Trump had talked tough on China throughout his campaign, but he pulled back after taking office and inviting Xi to his Mar-a-Lago resort in Florida in the spring of 2017. The president declined to follow through on threats to label China a “currency manipulator” as he sought to enlist Beijing’s help in his international pressure campaign on North Korea.

But the president has soured on Beijing as his bid to force Pyongyang to live up to commitments made with leader Kim Jong Un in a nuclear summit in Singapore has faltered. As Trump’s relationship with Kim has appeared to enter an uneasy detente, analysts suggested the president sees China as a convenient political foil to juice his domestic political base.

There is doubt about whether the strategy is working. Since the spring, the world’s two largest economies have each put tariffs on $34 billion worth of goods, with $16 billion more slated to take effect this week. The trade war has sparked anxiety among some U.S. industries and, in June, forced the Trump administration to announce plans for a $12 billion bailout to farmers affected by retaliatory Chinese tariffs on soy, corn, wheat and other agricultural products.

A Chinese delegation is scheduled to visit Washington for lower-level trade talks.

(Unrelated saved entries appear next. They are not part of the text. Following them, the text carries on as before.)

/-- Every command answers with a next state, reached by a row of steps. -/
theorem exec_wides (c : Instr) (s : State) : ∃ t, exec c s = .next t ∧ Wides [] s [] t := by
  cases c with
  | powerOnReset => exact ⟨_, rfl, .of .power⟩
  | storeReadComplete =>
    refine ⟨_, rfl, ?_⟩
    split
    · exact .of .start
    · exact .refl
  | frameCheckFailed k f => exact frameCheckFailed_wides [] s k f
  | badFrameRequest k kind r =>
    refine ⟨_, rfl, ?_⟩
    split
    · exact serve_wides [] s k kind r _ fun t room _ => refuse_wides [] t k kind r _ room
    · exact .refl
  | kioskBreak k => exact kioskBreak_wides [] s k
  | cleanPeriod k => exact cleanPeriod_wides [] s k
  | jobOpen k r => exact ⟨_, rfl, serve_wides [] s k _ r _ fun t room _ => openJob_wides [] t k r room⟩
  | jobData k r =>
    refine ⟨_, rfl, ?_⟩
    split
    · rename_i h
      refine .trans (.kiosk k _ takeGood_ok) (jobData_wides [] _ k r ?_)
      rw [modKiosk_kiosk_self]
      exact decreaseScore_link (p := { s.kiosk k with gathered := RxFrame.empty }) (takes_receives s h)
    · exact .refl
  | jobClose k r => exact ⟨_, rfl, serveSlot_wides [] s k _ r _ fun t slot room => closeJob_wides [] t k r slot room⟩
  | jobAbort k r => exact ⟨_, rfl, serveSlot_wides [] s k _ r _ fun t slot room => abortJob_wides [] t k r slot room⟩
  | jobQuery k r => exact ⟨_, rfl, serveSlot_wides [] s k _ r _ fun t slot room => queryJob_wides [] t k r slot room⟩
  | unlock k r =>
    refine ⟨_, rfl, serve_wides [] s k _ r _ fun t room hl => ?_⟩
    split
    · exact refuse_wides [] t k _ r _ room
    · split
      · exact refuse_wides [] t k _ r _ room
      · exact tryUnlock_wides [] t k r room hl
  | lock k r =>
    exact ⟨_, rfl, serveManage_wides [] s k _ r _ _ fun t room _ =>
      .trans (reply_wides [] t k _ r _ _ room) (lockPort_wides [] _ k)⟩
  | tableRead k r =>
    refine ⟨_, rfl, serveManage_wides [] s k _ r _ _ fun t room hl => ?_⟩
    split
    · exact refuse_wides [] t k _ r _ room
    · split
      · exact readRecord_wides [] t k _ r _ _ room hl
      · exact refuse_wides [] t k _ r _ room
  | tableReadNext k r =>
    refine ⟨_, rfl, serveManage_wides [] s k _ r _ _ fun t room hl => ?_⟩
    split
    · exact refuse_wides [] t k _ r _ room
    · split
      · exact readRecord_wides [] t k _ r _ _ room hl
      · exact refuse_wides [] t k _ r _ room
  | tableWriteRoute k ch tag i rec =>
    exact ⟨_, rfl, serveManage_wides [] s k _ _ _ _ fun t room hl => writeRecord_wides [] t k _ _ _ _ _ room hl⟩
  | tableWritePanel k ch tag i rec =>
    exact ⟨_, rfl, serveManage_wides [] s k _ _ _ _ fun t room hl => writeRecord_wides [] t k _ _ _ _ _ room hl⟩
  | tableWriteZone k ch tag i rec =>
    exact ⟨_, rfl, serveManage_wides [] s k _ _ _ _ fun t room hl => writeRecord_wides [] t k _ _ _ _ _ room hl⟩
  | tableWriteDevice k ch tag i rec =>
    exact ⟨_, rfl, serveManage_wides [] s k _ _ _ _ fun t room hl => writeRecord_wides [] t k _ _ _ _ _ room hl⟩
  | tableWriteKiosk k ch tag i rec =>
    exact ⟨_, rfl, serveManage_wides [] s k _ _ _ _ fun t room hl => writeRecord_wides [] t k _ _ _ _ _ room hl⟩
  | tableWriteSpool k ch tag rec =>
    exact ⟨_, rfl, serveManage_wides [] s k _ _ _ _ fun t room hl => writeRecord_wides [] t k _ _ _ _ _ room hl⟩
  | tableWriteReadOnly k r =>
    refine ⟨_, rfl, ?_⟩
    split
    · exact .refl
    · exact serveManage_wides [] s k _ r _ _ fun t room _ => refuse_wides [] t k _ r _ room
  | tableWriteNext k r =>
    refine ⟨_, rfl, serveManage_wides [] s k _ r _ _ fun t room hl => ?_⟩
    split
    · exact refuse_wides [] t k _ r _ room
    · exact writeRecord_wides [] t k _ r _ _ _ room hl
  | statusRead k r =>
    exact ⟨_, rfl, serveManage_wides [] s k _ r _ _ fun t room _ => reply_wides [] t k _ r _ _ room⟩
  | portStatus k r =>
    refine ⟨_, rfl, serveManage_wides [] s k _ r _ _ fun t room _ => ?_⟩
    split
    · exact refuse_wides [] t k _ r _ room
    · exact .trans (reply_wides [] t k _ r _ _ room) (.kiosk _ _ fun hok => ⟨hok.1, hok.2⟩)
  | deviceStatus k r =>
    refine ⟨_, rfl, serveManage_wides [] s k _ r _ _ fun t room _ => ?_⟩
    split
    · exact refuse_wides [] t k _ r _ room
    · exact .trans (.trans (reply_wides [] t k _ r _ _ room) (emptyCauses_wides [] _ _)) (advanceFree_wides [] _ _)
  | flagsClear k r =>
    exact ⟨_, rfl, serveManage_wides [] s k _ r _ _ fun t room _ =>
      .trans (reply_wides [] t k _ r _ _ room) (setFlags_wides [] _ _)⟩
  | noticeSet k r =>
    refine ⟨_, rfl, serveManage_wides [] s k _ r _ _ fun t room _ => ?_⟩
    dsimp only
    split
    · exact .trans (reply_wides [] t k _ r _ _ room) (dropNoticePort_wides [] _ k)
    · exact .trans (reply_wides [] t k _ r _ _ room) (takeNotice_wides [] _ k _)
  | storeWrite k r =>
    refine ⟨_, rfl, serveManage_wides [] s k _ r _ _ fun t room _ => ?_⟩
    split
    · exact refuse_wides [] t k _ r _ room
    · split
      · exact refuse_wides [] t k _ r _ room
      · exact startWrite_wides [] t k r _ room
  | storeWriteComplete => exact storeWriteComplete_wides [] s
  | switchReset k r =>
    refine ⟨_, rfl, serveManage_wides [] s k _ r _ _ fun t room _ => ?_⟩
    split
    · exact refuse_wides [] t k _ r _ room
    · exact handReply_wides [] t k _ _ _ _ _ _ room
  | portReset k r =>
    refine ⟨_, rfl, serveManage_wides [] s k _ r _ _ fun t room _ => ?_⟩
    split
    · exact refuse_wides [] t k _ r _ room
    · split
      · exact handReply_wides [] t k _ _ _ _ _ _ room
      · exact .trans (reply_wides [] t k _ r _ _ room) (resetPort_wides [] _ _)
  | deviceDrain k r =>
    refine ⟨_, rfl, serveManage_wides [] s k _ r _ _ fun t room _ => ?_⟩
    split
    · exact refuse_wides [] t k _ r _ room
    · split
      · exact refuse_wides [] t k _ r _ room
      · exact .trans (reply_wides [] t k _ r _ _ room) (drain_wides [] _ _)
  | deviceResume k r =>
    refine ⟨_, rfl, serveManage_wides [] s k _ r _ _ fun t room _ => ?_⟩
    split
    · exact refuse_wides [] t k _ r _ room
    · split
      · exact refuse_wides [] t k _ r _ room
      · exact .trans (reply_wides [] t k _ r _ _ room) (resume_wides [] _ _)
  | deviceReset k r =>
    refine ⟨_, rfl, serveManage_wides [] s k _ r _ _ fun t room _ => ?_⟩
    split
    · exact refuse_wides [] t k _ r _ room
    · exact .trans (reply_wides [] t k _ r _ _ room) (resetDevice_wides [] _ _)
  | deviceBreak k r =>
    refine ⟨_, rfl, serveManage_wides [] s k _ r _ _ fun t room _ => ?_⟩
    split
    · exact refuse_wides [] t k _ r _ room
    · split
      · exact refuse_wides [] t k _ r _ room
      · split
        · exact refuse_wides [] t k _ r _ room
        · exact .trans (reply_wides [] t k _ r _ _ room) (.device _ _ (fun _ => rfl) fun _ => rfl)
  | transmitStart k =>
    refine ⟨_, rfl, ?_⟩
    split
    · exact arbitrate_wides [] s k
    · exact .refl
  | frameTransmitEnd k =>
    refine ⟨_, rfl, ?_⟩
    split
    · exact .trans (.kiosk k _ fun hok => ⟨hok.1, hok.2⟩) (frameEnded_wides _ k _ _)
    · exact .refl
  | breakEchoEnd k =>
    refine ⟨_, rfl, ?_⟩
    split
    · exact .kiosk k _ fun hok => ⟨hok.1, hok.2⟩
    · exact .refl
  | lineGapEnd k =>
    refine ⟨_, rfl, ?_⟩
    split
    · exact .kiosk k _ fun hok => ⟨hok.1, hok.2⟩
    · exact .refl
  | atnLineChange d b =>
    exact ⟨_, rfl, .deviceThen (followAtn_moves [] _ trivial d) (fun _ => rfl) fun _ => rfl⟩
  | atnBlankingExpiry d =>
    refine ⟨_, rfl, ?_⟩
    split
    · exact .moves (qualify_moves [] s trivial d _)
    · exact .refl
  | faultLimitExpiry d =>
    refine ⟨_, rfl, ?_⟩
    split
    · dsimp only
      split
      · exact .deviceThen (.trans (decideEnd_moves [] _ trivial _ _) (settle_moves [] _ trivial d)) (fun _ => rfl) fun _ => rfl
      · exact .device d _ (fun _ => rfl) fun _ => rfl
    · exact .refl
  | rdyChange d b =>
    exact ⟨_, rfl, .deviceThen (settle_moves [] _ trivial d) (fun _ => rfl) fun _ => rfl⟩
  | characterSent d =>
    refine ⟨_, rfl, ?_⟩
    split
    · exact .refl
    · exact .deviceThen (.trans (pollCharSent_moves [] _ d) (settle_moves [] _ trivial d)) (fun _ => rfl) fun _ => rfl
  | deviceBreakEnd d =>
    refine ⟨_, rfl, ?_⟩
    split
    · exact .deviceThen (settle_moves [] _ trivial d) (fun _ => rfl) fun _ => rfl
    · exact .refl
  | underrunTimeoutExpiry d =>
    refine ⟨_, rfl, ?_⟩
    split
    · split
      · exact .moves (.trans (endJob_moves [] s trivial _ _) (settle_moves [] _ trivial d))
      · exact .refl
    · exact .refl
  | deviceCharReceived d data n m =>
    refine ⟨_, rfl, ?_⟩
    split
    · exact .refl
    · exact .deviceThen (takeChar_moves [] _ trivial trivial trivial d _ _ _) (fun p => (latchErrors_side _ _ p).1)
        fun p => (latchErrors_side _ _ p).2
  | firstByteTimeoutExpiry d =>
    refine ⟨_, rfl, ?_⟩
    split
    · split
      · exact .moves (.trans (endJob_moves [] s trivial _ _) (settle_moves [] _ trivial d))
      · exact .refl
    · exact .refl
  | endGapReached d =>
    refine ⟨_, rfl, ?_⟩
    split
    · split
      · exact .refl
      · dsimp only
        split
        · exact .deviceThen (.trans (endIfDelivered_moves [] _ trivial _) (settle_moves [] _ trivial d)) (fun _ => rfl) fun _ => rfl
        · exact .device d _ (fun _ => rfl) fun _ => rfl
    · exact .refl
  | flushEnd d =>
    refine ⟨_, rfl, ?_⟩
    split
    · exact .deviceThen (settle_moves [] _ trivial d) (fun _ => rfl) fun _ => rfl
    · exact .refl
  | pollIntervalExpiry d =>
    refine ⟨_, rfl, ?_⟩
    split
    · split
      · exact .moves (modPoller_moves [] s d _)
      · exact .moves (startRound_moves [] s trivial d)
    · exact .refl
  | replyTimeoutExpiry d =>
    refine ⟨_, rfl, ?_⟩
    split
    · exact .moves (.trans (setStep_moves [] s d _) (miss_moves [] _ trivial _))
    · exact .refl
  | replyIdleLimit d =>
    refine ⟨_, rfl, ?_⟩
    split
    · split
      · exact .refl
      · exact .moves (malformedReply_moves [] s trivial d _)
    · exact .refl
  | settlingEnd d =>
    refine ⟨_, rfl, ?_⟩
    split
    · split
      · exact .refl
      · exact .moves (advanceRound_moves [] s trivial d)
    · exact .refl
  | kioskCharReceived k c f => exact kioskCharReceived_wides [] s k c f
  | deviceLineReturnToMark d => exact ⟨_, rfl, .device d _ (fun _ => rfl) fun _ => rfl⟩

end Sys2Proof.Machine
end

“The Trump administration is trying surgery with a chain saw in making threats and demanding unconditional surrender,” said Daniel Russel, an analyst at the Asia Society who served as a top Asia policy official in the Obama administration. “The Chinese tell me they see a clear connection between the aggressive push on trade and the language in the National Security Strategy and other documents labeling China, in effect, an enemy.”

That strategy document, released in December, called China a “revisionist power” that seeks to displace U.S. leadership in Asia and expand the reach of its “state-driven” economic model.

For all of Trump’s rhetoric, however, his administration has not sketched out a convincing strategy to blunt China’s expansion, analysts said.

Trump’s withdrawal of the United States from potential membership in the Trans-Pacific Partnership, a 12-nation trade pact viewed by the Obama administration as a bulwark on China, left regional partners uncertain about the administration’s commitment to the region.

Late last month, Secretary of State Mike Pompeo announced an initial investment of $113 million in energy, infrastructure and digital commerce as the economic cornerstone of an “Indo-Pacific” strategy, which was interpreted by Washington’s foreign policy community as a lackluster attempt by Trump’s team to offer an alternative vision. The investment paled in comparison to China’s giant “belt and road” economic program that is distributing tens of billions of dollars in government-backed infrastructure loans across the region.

In an attempt to soothe the concerns of American business leaders, Matt Pottinger, the senior director for Asia at the National Security Council, emphasized at the U.S. Chamber of Commerce that the initial sum was a starting point to jump-start American private sector investments that China can’t match.

“We know there’s anxiety about the adjustment that’s taking place in U.S. bilateral relationships, maybe one in particular,” Pottinger said, referring to China. “That adjustment is overdue. It’s inevitable. What’s important now is for the United States and our partners to look forward to the 21st century competition that all of us are facing and that together we will be able to win.”